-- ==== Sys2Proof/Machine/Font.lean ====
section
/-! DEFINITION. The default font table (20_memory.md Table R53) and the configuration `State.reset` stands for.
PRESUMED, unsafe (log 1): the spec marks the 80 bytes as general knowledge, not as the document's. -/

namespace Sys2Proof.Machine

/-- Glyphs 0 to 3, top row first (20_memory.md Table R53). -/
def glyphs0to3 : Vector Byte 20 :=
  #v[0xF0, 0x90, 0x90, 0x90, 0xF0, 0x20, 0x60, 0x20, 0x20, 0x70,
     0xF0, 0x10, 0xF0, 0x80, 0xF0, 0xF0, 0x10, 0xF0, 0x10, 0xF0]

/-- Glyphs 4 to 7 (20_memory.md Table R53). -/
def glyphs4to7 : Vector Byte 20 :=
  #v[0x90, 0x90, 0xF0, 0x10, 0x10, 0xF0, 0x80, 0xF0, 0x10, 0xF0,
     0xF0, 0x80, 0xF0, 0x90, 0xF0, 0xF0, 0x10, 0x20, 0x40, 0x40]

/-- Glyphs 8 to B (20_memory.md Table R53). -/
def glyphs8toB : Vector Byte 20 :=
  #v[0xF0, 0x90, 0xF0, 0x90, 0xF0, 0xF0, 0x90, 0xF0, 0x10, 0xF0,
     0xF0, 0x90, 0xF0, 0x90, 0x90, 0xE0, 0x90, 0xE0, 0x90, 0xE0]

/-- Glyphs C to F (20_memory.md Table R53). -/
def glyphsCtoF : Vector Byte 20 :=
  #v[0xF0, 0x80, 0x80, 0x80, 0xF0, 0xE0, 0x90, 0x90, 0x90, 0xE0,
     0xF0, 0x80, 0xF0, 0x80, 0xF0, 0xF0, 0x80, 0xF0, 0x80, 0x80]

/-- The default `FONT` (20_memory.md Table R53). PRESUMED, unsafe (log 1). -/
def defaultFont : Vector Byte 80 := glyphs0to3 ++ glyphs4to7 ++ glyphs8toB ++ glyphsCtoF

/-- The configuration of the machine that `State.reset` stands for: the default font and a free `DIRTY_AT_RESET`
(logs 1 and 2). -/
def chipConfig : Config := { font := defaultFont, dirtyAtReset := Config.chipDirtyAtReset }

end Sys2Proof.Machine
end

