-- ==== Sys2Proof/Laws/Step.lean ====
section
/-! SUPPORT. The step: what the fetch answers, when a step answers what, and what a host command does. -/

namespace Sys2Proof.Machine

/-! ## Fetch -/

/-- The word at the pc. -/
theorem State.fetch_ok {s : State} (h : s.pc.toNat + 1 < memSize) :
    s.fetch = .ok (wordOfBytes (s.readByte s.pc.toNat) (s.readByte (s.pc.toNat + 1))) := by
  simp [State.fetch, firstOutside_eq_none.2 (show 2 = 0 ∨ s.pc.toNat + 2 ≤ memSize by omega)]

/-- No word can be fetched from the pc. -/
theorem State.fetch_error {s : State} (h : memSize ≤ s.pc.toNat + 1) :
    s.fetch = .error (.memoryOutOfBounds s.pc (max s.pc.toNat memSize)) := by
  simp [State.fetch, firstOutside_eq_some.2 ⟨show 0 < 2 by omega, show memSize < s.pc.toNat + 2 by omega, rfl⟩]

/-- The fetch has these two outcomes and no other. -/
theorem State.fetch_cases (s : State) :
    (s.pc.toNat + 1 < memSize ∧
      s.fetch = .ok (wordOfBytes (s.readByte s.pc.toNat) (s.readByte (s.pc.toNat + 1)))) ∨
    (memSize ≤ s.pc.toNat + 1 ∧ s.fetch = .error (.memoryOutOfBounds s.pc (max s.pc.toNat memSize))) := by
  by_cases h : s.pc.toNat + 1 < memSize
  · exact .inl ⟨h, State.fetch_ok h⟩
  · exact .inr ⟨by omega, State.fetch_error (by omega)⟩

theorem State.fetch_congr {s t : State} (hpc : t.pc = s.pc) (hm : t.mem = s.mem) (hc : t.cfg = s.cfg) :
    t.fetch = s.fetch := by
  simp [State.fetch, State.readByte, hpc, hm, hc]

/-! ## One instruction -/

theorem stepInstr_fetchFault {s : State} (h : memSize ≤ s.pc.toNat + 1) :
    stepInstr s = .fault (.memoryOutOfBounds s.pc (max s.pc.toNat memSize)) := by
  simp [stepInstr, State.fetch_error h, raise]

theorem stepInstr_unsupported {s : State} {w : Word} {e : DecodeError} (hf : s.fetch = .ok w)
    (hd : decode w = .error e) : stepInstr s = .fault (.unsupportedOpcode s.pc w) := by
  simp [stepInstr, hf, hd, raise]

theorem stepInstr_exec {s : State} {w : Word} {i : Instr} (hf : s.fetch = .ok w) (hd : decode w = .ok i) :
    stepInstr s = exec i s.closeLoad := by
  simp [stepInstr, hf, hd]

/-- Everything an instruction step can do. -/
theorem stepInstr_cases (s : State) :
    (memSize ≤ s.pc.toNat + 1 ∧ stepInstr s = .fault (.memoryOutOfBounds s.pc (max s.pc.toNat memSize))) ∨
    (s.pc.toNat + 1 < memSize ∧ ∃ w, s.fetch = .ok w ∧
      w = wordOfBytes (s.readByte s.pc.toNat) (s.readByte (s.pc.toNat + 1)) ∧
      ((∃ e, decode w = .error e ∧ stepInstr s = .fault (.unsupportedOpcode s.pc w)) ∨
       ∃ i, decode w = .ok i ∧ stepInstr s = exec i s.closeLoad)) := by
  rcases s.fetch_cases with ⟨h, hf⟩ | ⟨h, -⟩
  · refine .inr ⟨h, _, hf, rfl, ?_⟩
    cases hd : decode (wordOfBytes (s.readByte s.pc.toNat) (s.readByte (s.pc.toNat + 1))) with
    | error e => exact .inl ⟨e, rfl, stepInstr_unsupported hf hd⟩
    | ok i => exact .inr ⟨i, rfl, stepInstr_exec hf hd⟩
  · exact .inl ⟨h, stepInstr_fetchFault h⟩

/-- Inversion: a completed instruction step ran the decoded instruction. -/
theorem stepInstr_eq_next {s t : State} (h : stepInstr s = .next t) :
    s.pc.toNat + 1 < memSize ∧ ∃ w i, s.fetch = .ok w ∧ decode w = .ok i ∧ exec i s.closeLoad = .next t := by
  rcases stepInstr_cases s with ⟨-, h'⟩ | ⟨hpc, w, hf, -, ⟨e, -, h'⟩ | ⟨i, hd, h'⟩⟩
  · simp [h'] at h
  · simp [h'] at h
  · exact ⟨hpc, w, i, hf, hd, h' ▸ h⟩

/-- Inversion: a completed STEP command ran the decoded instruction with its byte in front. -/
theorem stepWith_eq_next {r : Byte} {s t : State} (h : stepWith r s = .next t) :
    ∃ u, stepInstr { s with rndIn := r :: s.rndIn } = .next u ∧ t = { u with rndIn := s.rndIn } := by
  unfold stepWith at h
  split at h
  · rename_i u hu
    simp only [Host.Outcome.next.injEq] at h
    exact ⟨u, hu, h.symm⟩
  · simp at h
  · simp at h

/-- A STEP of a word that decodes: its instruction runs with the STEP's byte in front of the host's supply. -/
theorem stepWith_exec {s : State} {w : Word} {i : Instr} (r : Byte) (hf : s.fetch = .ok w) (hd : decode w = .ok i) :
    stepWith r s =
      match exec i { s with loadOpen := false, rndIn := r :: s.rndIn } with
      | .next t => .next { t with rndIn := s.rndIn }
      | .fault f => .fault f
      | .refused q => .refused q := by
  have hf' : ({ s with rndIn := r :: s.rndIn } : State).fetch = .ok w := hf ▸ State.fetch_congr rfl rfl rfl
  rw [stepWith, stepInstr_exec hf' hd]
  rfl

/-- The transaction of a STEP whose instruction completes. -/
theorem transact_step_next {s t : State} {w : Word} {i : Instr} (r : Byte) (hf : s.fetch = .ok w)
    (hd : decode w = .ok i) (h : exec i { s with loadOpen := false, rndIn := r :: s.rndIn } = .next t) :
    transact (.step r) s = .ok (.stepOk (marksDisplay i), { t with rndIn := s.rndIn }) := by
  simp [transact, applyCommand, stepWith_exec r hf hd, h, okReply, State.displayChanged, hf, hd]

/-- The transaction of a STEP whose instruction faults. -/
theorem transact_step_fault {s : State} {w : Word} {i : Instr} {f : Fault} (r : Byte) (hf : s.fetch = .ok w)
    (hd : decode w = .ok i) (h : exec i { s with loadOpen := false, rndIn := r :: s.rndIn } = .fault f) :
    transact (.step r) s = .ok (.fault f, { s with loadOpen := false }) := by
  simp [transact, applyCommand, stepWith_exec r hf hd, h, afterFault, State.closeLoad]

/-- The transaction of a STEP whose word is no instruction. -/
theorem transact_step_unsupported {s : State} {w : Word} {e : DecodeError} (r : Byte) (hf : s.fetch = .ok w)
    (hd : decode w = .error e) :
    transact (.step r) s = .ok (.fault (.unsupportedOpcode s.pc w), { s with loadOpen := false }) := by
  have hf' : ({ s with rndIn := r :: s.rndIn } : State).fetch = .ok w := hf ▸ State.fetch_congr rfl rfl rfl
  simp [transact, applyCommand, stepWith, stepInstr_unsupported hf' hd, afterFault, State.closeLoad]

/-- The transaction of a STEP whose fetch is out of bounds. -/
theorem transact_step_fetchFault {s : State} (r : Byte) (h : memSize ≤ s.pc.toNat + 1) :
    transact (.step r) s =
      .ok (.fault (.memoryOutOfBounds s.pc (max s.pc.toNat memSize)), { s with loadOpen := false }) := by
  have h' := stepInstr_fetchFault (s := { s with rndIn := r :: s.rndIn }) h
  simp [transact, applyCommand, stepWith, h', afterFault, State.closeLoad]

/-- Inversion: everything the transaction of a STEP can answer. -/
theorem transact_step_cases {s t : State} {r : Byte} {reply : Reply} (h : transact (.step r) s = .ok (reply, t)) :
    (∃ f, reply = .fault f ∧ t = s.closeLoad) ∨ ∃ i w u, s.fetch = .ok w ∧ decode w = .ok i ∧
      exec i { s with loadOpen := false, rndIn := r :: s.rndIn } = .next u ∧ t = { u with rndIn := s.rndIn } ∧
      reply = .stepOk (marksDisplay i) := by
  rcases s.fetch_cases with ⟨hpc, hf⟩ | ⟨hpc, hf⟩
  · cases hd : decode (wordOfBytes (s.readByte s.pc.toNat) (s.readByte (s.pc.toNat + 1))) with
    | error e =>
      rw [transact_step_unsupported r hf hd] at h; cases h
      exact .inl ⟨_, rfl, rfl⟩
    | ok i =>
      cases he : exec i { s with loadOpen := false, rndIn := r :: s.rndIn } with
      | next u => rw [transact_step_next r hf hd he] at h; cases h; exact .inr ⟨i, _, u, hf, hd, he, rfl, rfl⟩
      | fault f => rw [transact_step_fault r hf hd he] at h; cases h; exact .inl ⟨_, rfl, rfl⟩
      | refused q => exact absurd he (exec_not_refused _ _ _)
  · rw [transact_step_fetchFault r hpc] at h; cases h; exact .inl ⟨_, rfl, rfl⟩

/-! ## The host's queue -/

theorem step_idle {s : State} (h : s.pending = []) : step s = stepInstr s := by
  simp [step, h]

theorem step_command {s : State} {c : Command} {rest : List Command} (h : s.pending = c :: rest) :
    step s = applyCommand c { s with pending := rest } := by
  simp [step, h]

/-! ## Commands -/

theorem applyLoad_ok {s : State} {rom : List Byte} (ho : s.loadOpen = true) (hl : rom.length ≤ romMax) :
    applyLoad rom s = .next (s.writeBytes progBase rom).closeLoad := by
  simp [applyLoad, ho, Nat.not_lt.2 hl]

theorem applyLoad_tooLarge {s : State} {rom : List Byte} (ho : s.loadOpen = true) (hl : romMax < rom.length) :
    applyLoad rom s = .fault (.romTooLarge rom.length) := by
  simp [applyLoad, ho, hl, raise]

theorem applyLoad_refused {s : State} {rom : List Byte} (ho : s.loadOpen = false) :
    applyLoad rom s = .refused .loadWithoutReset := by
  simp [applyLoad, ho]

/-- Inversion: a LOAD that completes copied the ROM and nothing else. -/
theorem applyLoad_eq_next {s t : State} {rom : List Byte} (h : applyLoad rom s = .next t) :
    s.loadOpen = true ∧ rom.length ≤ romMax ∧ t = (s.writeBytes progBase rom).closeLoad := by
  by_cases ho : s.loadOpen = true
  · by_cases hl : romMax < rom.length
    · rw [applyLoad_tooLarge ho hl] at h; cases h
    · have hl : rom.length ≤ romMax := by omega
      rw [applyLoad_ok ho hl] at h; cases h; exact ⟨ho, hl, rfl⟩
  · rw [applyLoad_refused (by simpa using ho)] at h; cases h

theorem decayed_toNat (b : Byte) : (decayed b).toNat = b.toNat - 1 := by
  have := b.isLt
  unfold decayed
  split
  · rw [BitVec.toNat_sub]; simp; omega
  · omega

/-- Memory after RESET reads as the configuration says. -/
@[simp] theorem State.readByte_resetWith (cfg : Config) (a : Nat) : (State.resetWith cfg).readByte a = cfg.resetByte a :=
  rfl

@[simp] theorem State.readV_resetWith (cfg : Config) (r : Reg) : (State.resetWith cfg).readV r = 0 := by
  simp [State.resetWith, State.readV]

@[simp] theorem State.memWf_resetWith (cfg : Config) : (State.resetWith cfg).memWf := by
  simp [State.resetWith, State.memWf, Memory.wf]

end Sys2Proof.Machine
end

---------------

• EXERCISE AIM: Your reply should be one number: how many lines in the entries above contain the word "unsafe".

• EXERCISE RESPONSE: 2